**INPUT DATA**:

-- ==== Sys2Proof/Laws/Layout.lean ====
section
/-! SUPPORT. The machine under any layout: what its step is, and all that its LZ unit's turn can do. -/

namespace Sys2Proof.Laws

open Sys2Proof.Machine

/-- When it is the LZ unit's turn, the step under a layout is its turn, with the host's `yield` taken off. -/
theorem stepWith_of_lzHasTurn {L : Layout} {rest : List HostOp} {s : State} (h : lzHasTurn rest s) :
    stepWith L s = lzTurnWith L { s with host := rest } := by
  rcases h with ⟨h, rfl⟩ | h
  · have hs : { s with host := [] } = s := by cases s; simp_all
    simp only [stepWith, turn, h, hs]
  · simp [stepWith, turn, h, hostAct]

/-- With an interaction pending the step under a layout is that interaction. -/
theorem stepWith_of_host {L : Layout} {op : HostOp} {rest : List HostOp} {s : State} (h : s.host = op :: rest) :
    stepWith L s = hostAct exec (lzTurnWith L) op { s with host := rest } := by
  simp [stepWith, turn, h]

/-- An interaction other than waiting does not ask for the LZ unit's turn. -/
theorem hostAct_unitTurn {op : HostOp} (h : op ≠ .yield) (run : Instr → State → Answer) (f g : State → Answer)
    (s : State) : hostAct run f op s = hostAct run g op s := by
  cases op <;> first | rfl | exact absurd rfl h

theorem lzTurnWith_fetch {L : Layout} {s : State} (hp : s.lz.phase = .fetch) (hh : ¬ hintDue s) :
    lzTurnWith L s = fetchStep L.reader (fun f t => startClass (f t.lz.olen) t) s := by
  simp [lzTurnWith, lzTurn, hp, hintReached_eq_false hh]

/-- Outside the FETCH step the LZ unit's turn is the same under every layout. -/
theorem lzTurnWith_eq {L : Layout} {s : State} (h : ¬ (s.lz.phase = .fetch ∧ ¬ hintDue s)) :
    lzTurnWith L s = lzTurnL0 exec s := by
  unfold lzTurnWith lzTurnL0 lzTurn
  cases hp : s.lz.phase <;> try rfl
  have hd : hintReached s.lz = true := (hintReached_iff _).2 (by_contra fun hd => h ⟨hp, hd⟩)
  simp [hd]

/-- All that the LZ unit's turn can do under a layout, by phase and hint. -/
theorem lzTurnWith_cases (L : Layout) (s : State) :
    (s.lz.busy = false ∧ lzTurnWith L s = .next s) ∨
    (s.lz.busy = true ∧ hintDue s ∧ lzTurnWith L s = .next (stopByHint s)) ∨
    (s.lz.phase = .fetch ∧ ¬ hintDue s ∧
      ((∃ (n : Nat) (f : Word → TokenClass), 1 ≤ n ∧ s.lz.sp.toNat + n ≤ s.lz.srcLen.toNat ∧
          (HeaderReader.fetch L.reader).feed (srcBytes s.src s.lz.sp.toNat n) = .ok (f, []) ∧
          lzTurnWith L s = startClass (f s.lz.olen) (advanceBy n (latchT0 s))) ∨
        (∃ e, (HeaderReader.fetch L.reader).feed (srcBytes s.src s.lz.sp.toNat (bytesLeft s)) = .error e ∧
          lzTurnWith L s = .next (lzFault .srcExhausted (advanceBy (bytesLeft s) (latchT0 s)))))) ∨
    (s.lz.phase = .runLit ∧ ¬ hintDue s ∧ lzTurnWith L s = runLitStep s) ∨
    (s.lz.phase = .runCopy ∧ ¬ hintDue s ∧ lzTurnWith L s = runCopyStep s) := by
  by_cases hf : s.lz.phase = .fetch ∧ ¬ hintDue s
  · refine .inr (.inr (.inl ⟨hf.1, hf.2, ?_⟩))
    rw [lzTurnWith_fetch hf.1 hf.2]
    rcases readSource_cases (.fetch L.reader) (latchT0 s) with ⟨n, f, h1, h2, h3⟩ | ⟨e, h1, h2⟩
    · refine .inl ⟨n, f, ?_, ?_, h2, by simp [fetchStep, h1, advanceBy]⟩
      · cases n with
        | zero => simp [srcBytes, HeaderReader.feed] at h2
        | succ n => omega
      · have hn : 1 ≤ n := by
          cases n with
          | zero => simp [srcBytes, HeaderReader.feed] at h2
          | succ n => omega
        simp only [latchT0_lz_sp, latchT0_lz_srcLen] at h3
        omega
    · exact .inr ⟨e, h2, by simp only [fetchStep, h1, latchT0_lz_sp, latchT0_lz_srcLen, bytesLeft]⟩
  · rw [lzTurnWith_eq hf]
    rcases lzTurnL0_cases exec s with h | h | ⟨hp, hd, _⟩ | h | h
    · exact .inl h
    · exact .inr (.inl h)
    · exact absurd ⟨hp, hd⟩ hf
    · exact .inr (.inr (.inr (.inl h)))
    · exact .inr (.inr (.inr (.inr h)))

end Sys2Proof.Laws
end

* * *

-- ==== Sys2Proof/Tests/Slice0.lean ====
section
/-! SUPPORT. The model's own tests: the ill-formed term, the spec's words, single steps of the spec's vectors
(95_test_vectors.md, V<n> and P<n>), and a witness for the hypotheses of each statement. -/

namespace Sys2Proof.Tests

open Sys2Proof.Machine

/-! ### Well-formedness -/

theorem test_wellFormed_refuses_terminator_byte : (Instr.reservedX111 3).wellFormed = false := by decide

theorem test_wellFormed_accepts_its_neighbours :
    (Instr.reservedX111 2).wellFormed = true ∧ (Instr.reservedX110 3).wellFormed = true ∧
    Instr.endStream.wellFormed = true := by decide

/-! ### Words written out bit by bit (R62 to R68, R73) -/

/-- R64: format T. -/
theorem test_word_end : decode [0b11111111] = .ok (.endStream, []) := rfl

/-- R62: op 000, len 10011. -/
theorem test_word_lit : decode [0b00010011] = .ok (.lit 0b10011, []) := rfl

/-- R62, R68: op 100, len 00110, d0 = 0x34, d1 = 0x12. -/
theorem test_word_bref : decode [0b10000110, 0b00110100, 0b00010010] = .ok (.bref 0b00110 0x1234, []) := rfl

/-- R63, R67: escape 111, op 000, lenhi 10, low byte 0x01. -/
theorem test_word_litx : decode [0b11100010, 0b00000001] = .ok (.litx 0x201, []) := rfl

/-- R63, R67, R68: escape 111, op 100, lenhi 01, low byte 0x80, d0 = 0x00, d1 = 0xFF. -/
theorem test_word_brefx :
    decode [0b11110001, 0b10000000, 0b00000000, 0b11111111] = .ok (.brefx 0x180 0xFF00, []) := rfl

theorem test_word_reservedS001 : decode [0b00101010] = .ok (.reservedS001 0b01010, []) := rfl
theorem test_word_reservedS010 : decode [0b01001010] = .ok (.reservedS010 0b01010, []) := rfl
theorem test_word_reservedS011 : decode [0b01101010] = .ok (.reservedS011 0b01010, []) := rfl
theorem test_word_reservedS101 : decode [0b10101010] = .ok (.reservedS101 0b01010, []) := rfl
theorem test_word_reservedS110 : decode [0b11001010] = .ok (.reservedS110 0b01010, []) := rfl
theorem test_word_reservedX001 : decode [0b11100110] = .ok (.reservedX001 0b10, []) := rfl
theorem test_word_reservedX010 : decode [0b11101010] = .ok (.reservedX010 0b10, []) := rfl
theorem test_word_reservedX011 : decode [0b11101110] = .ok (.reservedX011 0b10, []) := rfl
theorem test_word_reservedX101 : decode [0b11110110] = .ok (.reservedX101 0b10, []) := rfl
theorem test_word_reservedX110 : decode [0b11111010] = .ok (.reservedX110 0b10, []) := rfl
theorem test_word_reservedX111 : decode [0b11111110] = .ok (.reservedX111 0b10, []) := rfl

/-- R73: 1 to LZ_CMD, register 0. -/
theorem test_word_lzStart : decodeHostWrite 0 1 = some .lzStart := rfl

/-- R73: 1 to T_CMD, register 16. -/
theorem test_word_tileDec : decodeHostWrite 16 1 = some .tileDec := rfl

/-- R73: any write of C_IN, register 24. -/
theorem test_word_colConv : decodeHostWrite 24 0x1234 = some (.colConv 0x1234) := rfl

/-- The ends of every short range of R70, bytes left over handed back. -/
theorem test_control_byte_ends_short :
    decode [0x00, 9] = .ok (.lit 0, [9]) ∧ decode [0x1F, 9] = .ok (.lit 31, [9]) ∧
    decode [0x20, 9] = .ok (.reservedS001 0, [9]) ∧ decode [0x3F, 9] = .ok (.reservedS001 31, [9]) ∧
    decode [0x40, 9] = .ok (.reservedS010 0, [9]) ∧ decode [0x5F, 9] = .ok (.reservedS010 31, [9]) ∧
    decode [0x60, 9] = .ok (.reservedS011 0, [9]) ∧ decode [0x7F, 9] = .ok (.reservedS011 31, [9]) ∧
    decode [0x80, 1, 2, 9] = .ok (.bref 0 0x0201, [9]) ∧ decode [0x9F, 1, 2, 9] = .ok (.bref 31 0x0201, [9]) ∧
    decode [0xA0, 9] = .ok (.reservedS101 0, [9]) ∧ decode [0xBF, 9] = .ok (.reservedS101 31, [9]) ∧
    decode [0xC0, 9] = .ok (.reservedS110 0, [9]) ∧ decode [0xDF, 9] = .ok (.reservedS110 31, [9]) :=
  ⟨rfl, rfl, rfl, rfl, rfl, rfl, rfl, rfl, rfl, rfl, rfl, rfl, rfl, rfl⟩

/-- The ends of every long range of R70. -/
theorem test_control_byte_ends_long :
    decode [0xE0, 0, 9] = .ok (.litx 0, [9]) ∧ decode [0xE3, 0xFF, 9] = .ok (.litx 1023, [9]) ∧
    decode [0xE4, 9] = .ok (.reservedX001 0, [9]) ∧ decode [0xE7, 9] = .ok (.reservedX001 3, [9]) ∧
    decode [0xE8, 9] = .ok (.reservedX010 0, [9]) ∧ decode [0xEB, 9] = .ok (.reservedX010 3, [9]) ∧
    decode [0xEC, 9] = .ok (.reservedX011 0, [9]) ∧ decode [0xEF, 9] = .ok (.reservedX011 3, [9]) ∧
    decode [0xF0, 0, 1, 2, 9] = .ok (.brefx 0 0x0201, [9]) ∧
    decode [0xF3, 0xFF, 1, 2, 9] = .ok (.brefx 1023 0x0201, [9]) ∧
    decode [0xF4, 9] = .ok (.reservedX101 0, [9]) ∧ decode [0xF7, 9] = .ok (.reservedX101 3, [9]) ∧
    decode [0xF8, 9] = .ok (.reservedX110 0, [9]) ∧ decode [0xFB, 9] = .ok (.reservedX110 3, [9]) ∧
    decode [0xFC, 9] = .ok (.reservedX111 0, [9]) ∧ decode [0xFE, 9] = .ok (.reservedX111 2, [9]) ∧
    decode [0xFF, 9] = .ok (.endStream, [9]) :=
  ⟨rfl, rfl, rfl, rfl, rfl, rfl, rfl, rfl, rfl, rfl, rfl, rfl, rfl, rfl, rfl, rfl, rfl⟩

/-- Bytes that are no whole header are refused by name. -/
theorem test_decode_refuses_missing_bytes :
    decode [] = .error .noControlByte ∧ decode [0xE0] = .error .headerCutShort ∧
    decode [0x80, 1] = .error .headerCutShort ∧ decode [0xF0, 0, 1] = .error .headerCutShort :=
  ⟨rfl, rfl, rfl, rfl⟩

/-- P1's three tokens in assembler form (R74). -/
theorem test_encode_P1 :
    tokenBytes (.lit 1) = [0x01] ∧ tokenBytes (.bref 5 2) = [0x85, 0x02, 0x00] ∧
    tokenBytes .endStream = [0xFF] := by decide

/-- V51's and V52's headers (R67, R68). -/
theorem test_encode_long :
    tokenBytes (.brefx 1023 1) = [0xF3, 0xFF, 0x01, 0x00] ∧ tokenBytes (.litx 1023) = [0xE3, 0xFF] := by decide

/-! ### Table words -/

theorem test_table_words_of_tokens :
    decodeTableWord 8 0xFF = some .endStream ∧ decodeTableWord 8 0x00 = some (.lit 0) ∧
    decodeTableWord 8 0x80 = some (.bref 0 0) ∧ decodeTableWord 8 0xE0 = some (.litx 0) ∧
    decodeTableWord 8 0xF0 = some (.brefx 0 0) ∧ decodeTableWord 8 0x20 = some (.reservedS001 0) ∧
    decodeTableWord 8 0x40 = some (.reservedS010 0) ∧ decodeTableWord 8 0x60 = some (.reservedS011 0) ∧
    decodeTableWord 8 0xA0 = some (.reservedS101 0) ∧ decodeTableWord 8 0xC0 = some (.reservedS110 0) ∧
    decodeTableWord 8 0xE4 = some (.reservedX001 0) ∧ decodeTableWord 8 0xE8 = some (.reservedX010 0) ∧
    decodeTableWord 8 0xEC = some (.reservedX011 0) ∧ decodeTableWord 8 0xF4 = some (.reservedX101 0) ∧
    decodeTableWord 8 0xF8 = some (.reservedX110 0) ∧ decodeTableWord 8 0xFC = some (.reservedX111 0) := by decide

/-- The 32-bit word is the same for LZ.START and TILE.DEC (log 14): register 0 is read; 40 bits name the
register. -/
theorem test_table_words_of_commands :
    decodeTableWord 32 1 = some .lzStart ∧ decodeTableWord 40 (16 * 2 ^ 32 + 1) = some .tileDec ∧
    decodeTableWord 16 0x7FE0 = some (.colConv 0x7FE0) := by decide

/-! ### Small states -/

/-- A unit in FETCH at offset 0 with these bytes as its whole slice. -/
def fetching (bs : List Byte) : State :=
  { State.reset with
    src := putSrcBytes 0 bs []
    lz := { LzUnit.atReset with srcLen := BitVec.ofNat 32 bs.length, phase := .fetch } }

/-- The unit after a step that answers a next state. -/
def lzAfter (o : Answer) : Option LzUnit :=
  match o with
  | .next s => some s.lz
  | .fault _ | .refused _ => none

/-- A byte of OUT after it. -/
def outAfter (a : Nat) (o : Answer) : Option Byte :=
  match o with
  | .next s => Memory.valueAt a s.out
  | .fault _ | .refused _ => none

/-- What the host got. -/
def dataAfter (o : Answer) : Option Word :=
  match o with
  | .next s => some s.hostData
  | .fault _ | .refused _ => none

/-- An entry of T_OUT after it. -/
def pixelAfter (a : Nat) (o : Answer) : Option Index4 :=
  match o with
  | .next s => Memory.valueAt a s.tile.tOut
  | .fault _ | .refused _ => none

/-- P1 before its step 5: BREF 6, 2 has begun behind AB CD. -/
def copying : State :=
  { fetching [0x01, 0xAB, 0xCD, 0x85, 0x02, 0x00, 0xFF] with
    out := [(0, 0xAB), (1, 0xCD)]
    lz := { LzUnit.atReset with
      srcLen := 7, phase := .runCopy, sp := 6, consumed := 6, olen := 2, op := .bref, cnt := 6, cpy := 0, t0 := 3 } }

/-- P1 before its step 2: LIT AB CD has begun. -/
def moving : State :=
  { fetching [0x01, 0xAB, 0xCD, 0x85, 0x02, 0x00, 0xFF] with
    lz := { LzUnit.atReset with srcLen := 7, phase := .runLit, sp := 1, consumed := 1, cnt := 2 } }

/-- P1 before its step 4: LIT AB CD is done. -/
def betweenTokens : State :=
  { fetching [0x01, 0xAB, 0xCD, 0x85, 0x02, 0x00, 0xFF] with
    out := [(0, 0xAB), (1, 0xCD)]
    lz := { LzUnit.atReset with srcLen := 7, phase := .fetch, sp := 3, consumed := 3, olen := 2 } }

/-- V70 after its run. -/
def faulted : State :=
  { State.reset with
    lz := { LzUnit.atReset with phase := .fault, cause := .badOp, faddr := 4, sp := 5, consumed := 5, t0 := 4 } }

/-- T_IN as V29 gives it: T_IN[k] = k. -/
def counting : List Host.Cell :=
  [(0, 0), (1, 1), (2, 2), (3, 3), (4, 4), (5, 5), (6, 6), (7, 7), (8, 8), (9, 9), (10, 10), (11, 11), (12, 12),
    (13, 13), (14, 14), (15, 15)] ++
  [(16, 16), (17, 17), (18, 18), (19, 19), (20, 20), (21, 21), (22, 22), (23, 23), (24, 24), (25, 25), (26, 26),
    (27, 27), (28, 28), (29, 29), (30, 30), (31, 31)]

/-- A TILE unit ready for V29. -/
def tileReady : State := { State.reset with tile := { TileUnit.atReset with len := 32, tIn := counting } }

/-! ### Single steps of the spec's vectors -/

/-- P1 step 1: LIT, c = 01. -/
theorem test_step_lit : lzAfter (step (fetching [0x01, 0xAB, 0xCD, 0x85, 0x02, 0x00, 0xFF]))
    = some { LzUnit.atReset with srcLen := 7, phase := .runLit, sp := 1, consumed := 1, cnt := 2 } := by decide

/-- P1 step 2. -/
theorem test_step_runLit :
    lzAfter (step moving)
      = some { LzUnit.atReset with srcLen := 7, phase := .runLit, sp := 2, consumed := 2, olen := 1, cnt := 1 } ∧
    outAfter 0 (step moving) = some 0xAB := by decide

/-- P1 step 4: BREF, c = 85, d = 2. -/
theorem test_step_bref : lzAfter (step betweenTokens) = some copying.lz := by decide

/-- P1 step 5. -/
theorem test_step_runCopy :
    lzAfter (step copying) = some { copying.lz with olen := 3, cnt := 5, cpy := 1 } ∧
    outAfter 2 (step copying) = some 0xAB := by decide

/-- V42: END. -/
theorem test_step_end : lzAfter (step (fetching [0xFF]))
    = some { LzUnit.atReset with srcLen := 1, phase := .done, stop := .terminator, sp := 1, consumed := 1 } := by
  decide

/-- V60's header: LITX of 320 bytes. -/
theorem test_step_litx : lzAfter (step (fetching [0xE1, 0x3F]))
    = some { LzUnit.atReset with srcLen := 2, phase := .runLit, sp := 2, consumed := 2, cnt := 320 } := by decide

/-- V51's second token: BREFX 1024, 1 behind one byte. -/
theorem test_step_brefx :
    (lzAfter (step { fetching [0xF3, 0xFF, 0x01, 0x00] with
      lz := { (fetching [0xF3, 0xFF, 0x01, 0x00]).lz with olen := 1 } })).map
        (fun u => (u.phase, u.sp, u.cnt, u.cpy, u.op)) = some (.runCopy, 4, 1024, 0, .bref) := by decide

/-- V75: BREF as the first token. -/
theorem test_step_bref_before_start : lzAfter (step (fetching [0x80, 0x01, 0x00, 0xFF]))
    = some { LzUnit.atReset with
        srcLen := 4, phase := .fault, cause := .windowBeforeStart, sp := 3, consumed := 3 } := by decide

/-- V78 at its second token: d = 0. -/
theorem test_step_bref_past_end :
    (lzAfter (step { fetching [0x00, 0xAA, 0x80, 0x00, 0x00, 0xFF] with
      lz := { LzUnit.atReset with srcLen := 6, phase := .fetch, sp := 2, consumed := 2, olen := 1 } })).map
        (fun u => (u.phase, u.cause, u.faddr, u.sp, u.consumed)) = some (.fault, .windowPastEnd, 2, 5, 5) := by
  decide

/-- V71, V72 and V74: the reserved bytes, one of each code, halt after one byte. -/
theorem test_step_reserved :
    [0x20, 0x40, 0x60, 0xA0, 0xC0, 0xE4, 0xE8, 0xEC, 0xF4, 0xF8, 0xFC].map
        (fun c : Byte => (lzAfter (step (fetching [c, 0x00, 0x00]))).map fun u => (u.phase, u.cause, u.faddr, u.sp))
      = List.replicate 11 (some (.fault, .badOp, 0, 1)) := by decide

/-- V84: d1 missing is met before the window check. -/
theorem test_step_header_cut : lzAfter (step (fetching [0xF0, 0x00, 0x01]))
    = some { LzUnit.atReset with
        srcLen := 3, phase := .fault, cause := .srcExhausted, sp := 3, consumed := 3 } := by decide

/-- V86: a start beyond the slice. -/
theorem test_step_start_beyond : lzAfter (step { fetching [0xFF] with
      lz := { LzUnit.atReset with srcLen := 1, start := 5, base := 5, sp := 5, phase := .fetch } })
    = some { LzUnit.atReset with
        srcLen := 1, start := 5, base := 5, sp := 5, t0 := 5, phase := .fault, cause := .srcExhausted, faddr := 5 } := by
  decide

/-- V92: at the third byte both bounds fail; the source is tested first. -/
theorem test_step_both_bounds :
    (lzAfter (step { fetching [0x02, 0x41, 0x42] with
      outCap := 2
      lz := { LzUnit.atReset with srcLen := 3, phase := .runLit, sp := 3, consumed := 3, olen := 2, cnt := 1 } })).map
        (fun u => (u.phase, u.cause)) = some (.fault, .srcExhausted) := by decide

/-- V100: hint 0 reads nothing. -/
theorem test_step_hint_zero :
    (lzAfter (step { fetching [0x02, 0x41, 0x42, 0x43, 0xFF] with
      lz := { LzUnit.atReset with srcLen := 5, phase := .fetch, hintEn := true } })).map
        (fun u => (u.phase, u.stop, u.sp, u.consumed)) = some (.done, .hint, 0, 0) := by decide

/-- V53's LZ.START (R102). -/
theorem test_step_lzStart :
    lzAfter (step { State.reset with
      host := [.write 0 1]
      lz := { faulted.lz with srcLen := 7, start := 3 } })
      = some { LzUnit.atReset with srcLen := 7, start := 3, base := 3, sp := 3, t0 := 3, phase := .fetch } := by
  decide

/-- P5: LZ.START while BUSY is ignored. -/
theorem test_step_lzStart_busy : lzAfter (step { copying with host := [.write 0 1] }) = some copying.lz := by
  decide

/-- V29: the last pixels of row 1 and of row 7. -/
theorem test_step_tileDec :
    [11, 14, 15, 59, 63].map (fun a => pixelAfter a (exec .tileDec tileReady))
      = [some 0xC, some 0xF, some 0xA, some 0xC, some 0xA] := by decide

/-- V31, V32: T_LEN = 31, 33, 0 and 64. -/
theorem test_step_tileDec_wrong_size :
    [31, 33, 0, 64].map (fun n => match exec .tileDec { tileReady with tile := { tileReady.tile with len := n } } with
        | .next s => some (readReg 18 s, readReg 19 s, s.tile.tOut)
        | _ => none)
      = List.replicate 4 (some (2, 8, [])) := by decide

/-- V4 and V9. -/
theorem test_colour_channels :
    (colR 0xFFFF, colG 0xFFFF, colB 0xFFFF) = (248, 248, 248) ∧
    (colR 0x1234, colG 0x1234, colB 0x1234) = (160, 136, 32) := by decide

**THE TASK**: In the listing above, find the line containing "taken off. -/" and the line containing "(hp : s.lz.phase", then retype both and every line between them exactly, with nothing else.

**COMPLETED EXERCISE**:
/-- When it is the LZ unit's turn, the step under a layout is its turn, with the host's `yield` taken off. -/
theorem stepWith_of_lzHasTurn {L : Layout} {rest : List HostOp} {s : State} (h : lzHasTurn rest s) :
    stepWith L s = lzTurnWith L { s with host := rest } := by
  rcases h with ⟨h, rfl⟩ | h
  · have hs : { s with host := [] } = s := by cases s; simp_all
    simp only [stepWith, turn, h, hs]
  · simp [stepWith, turn, h, hostAct]

/-- With an interaction pending the step under a layout is that interaction. -/
theorem stepWith_of_host {L : Layout} {op : HostOp} {rest : List HostOp} {s : State} (h : s.host = op :: rest) :
    stepWith L s = hostAct exec (lzTurnWith L) op { s with host := rest } := by
  simp [stepWith, turn, h]

/-- An interaction other than waiting does not ask for the LZ unit's turn. -/
theorem hostAct_unitTurn {op : HostOp} (h : op ≠ .yield) (run : Instr → State → Answer) (f g : State → Answer)
    (s : State) : hostAct run f op s = hostAct run g op s := by
  cases op <;> first | rfl | exact absurd rfl h

theorem lzTurnWith_fetch {L : Layout} {s : State} (hp : s.lz.phase = .fetch) (hh : ¬ hintDue s) :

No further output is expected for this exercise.